- _Problem to work on_: Can you transcribe every record below exactly as it appears?

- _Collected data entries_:
((

-- ==== Sys2Proof/Machine/Cfg.lean ====
section
/-! DEFINITION. Configuration images (R403–R417): their checks, the effective configuration, the application of a base and of overlays, the
boot record. -/

namespace Sys2Proof.Machine

/-! ## The image (R403, R404) -/

/-- Reserved bytes of the header are 0. -/
def cfgReserved (l : List Byte) : Bool :=
  imgField l 7 1 == 0 && bits (imgField l 8 4) 2 30 == 0 && imgField l 46 2 == 0 && imgField l 60 4 == 0

/-- IMAGE_LEN, IMAGE_ID, BASE_ID, CTR_VAL of an image. -/
def imgLen (l : List Byte) : Nat := imgField l 48 8
/-- IMAGE_ID. -/
def imgId (l : List Byte) : Nat := imgField l 24 8
/-- BASE_ID. -/
def imgBase (l : List Byte) : Nat := imgField l 32 8
/-- CTR_VAL. -/
def imgCtr (l : List Byte) : Nat := imgField l 40 4

/-- `n` records from byte `a` that end at `e`, each KEY above `lo`: KEY and value (R404). -/
def parseRecs (l : List Byte) (e : Nat) : Nat → Nat → Nat → Option (List (Nat × List Byte))
  | 0, a, _ => if a = e then some [] else none
  | n + 1, a, lo =>
    let key := imgField l a 2
    let len := imgField l (a + 4) 4
    let pad := ceilDiv len 8 * 8
    if e < a + 8 || e < a + 8 + pad || key ≤ lo || imgField l (a + 2) 2 ≠ 0 || imgField l (a + 8 + len) (pad - len) ≠ 0 then none
    else match parseRecs l e n (a + 8 + pad) key with
      | none => none
      | some r => some ((key, (l.drop (a + 8)).take len) :: r)

/-- The records of an image (R404). -/
def imgRecs (l : List Byte) : Option (List (Nat × List Byte)) := parseRecs l (imgLen l - 96) (imgField l 44 2) 64 0

/-- The value of a record, empty where the image has none. -/
def imgRec (l : List Byte) (key : Nat) : List Byte :=
  match (imgRecs l).getD [] |>.find? (fun r => r.1 == key) with | some r => r.2 | none => []

/-- The entries of a REGS value: offset, mask, value (R407). -/
def regEntries (v : List Byte) : List (Nat × Nat × Nat) :=
  (List.range (v.length / 12)).map (fun i => (leWord v (3 * i), leWord v (3 * i + 1), leWord v (3 * i + 2)))

/-! ## Values (R406, R407) -/

/-- Bits of the register at `a` that an image of a kind may set (R407). -/
def kindMask (kind a : Nat) : Nat :=
  let o := (a - baseLink) % 0x200
  let w := (a - baseSwitch) % 0x40000
  let link := decide (baseLink ≤ a) && decide (a < 0x98000)
  let sw := decide (baseSwitch ≤ a) && decide (a < baseColl)
  let ok :=
    if kind = 0 then 0xFFFFFFFF
    else if kind ≤ 2 then
      (if sw && (w = 0x200 || (w < 0x80 && w % 0x20 = 4) || w = 0x300 || w = 0x500 || (0x400 ≤ w && w < 0x460) || (0x800 ≤ w && w < 0xB00) || w = 0x240)
        then 0xFFFFFFFF else if a = baseColl then 0xFFFFFFFF else if link && (o = 0x40 || o = 0x48) then 0xFFFFFFFF else 0)
    else if kind = 3 then
      (if link && o = 0 then 0x600 else if sw && w = 0xB00 then 0xFFFFFFFF else if baseFox ≤ a && a < baseDet then 0xFFFFFFFF else 0)
    else (if link && o = 0 then 0xC0 else if link && (o = 0x10 || o = 0x14) then 0xFFFFFFFF else if a = baseMem then 0xFFFFFFFF else 0)
  rwMask a &&& ok

/-- Settings merged by offset: the mask and the value of the entries so far, later ones winning (R411). -/
def mergeEntries (t : Tbl (Nat × Nat)) (l : List (Nat × Nat × Nat)) : Tbl (Nat × Nat) :=
  l.foldl (fun t e =>
    let o := Tbl.get (0, 0) t e.1
    Tbl.put (0, 0) t e.1 (o.1 ||| e.2.1, mergeBits o.2 e.2.1 (e.2.2 &&& e.2.1))) t

/-- A REGS value is well formed for its kind, and its resulting values lie in range: over the reset values for a base, over the present ones for an
overlay (R407). -/
def State.regsOk (s : State) (kind : Nat) (v : List Byte) : Bool :=
  let l := regEntries v
  v.length % 12 == 0 && v.length ≤ 12 * 4096 && l.all (fun e => e.1 % 4 == 0 && e.2.1 &&& kindMask kind e.1 == e.2.1)
    && (mergeEntries [] l).all (fun e => rwInRange e.1 (mergeBits (if kind = 0 then rwReset e.1 else s.rwWord e.1) e.2.1 e.2.2))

))

- _Final answer_:
-- ==== Sys2Proof/Machine/Cfg.lean ====
section
/-! DEFINITION. Configuration images (R403–R417): their checks, the effective configuration, the application of a base and of overlays, the
boot record. -/

namespace Sys2Proof.Machine

/-! ## The image (R403, R404) -/

/-- Reserved bytes of the header are 0. -/
def cfgReserved (l : List Byte) : Bool :=
  imgField l 7 1 == 0 && bits (imgField l 8 4) 2 30 == 0 && imgField l 46 2 == 0 && imgField l 60 4 == 0

/-- IMAGE_LEN, IMAGE_ID, BASE_ID, CTR_VAL of an image. -/
def imgLen (l : List Byte) : Nat := imgField l 48 8
/-- IMAGE_ID. -/
def imgId (l : List Byte) : Nat := imgField l 24 8
/-- BASE_ID. -/
def imgBase (l : List Byte) : Nat := imgField l 32 8
/-- CTR_VAL. -/
def imgCtr (l : List Byte) : Nat := imgField l 40 4

/-- `n` records from byte `a` that end at `e`, each KEY above `lo`: KEY and value (R404). -/
def parseRecs (l : List Byte) (e : Nat) : Nat → Nat → Nat → Option (List (Nat × List Byte))
  | 0, a, _ => if a = e then some [] else none
  | n + 1, a, lo =>
    let key := imgField l a 2
    let len := imgField l (a + 4) 4
    let pad := ceilDiv len 8 * 8
    if e < a + 8 || e < a + 8 + pad || key ≤ lo || imgField l (a + 2) 2 ≠ 0 || imgField l (a + 8 + len) (pad - len) ≠ 0 then none
    else match parseRecs l e n (a + 8 + pad) key with
      | none => none
      | some r => some ((key, (l.drop (a + 8)).take len) :: r)

/-- The records of an image (R404). -/
def imgRecs (l : List Byte) : Option (List (Nat × List Byte)) := parseRecs l (imgLen l - 96) (imgField l 44 2) 64 0

/-- The value of a record, empty where the image has none. -/
def imgRec (l : List Byte) (key : Nat) : List Byte :=
  match (imgRecs l).getD [] |>.find? (fun r => r.1 == key) with | some r => r.2 | none => []

/-- The entries of a REGS value: offset, mask, value (R407). -/
def regEntries (v : List Byte) : List (Nat × Nat × Nat) :=
  (List.range (v.length / 12)).map (fun i => (leWord v (3 * i), leWord v (3 * i + 1), leWord v (3 * i + 2)))

/-! ## Values (R406, R407) -/

/-- Bits of the register at `a` that an image of a kind may set (R407). -/
def kindMask (kind a : Nat) : Nat :=
  let o := (a - baseLink) % 0x200
  let w := (a - baseSwitch) % 0x40000
  let link := decide (baseLink ≤ a) && decide (a < 0x98000)
  let sw := decide (baseSwitch ≤ a) && decide (a < baseColl)
  let ok :=
    if kind = 0 then 0xFFFFFFFF
    else if kind ≤ 2 then
      (if sw && (w = 0x200 || (w < 0x80 && w % 0x20 = 4) || w = 0x300 || w = 0x500 || (0x400 ≤ w && w < 0x460) || (0x800 ≤ w && w < 0xB00) || w = 0x240)
        then 0xFFFFFFFF else if a = baseColl then 0xFFFFFFFF else if link && (o = 0x40 || o = 0x48) then 0xFFFFFFFF else 0)
    else if kind = 3 then
      (if link && o = 0 then 0x600 else if sw && w = 0xB00 then 0xFFFFFFFF else if baseFox ≤ a && a < baseDet then 0xFFFFFFFF else 0)
    else (if link && o = 0 then 0xC0 else if link && (o = 0x10 || o = 0x14) then 0xFFFFFFFF else if a = baseMem then 0xFFFFFFFF else 0)
  rwMask a &&& ok

/-- Settings merged by offset: the mask and the value of the entries so far, later ones winning (R411). -/
def mergeEntries (t : Tbl (Nat × Nat)) (l : List (Nat × Nat × Nat)) : Tbl (Nat × Nat) :=
  l.foldl (fun t e =>
    let o := Tbl.get (0, 0) t e.1
    Tbl.put (0, 0) t e.1 (o.1 ||| e.2.1, mergeBits o.2 e.2.1 (e.2.2 &&& e.2.1))) t

/-- A REGS value is well formed for its kind, and its resulting values lie in range: over the reset values for a base, over the present ones for an
overlay (R407). -/
def State.regsOk (s : State) (kind : Nat) (v : List Byte) : Bool :=
  let l := regEntries v
  v.length % 12 == 0 && v.length ≤ 12 * 4096 && l.all (fun e => e.1 % 4 == 0 && e.2.1 &&& kindMask kind e.1 == e.2.1)
    && (mergeEntries [] l).all (fun e => rwInRange e.1 (mergeBits (if kind = 0 then rwReset e.1 else s.rwWord e.1) e.2.1 e.2.2))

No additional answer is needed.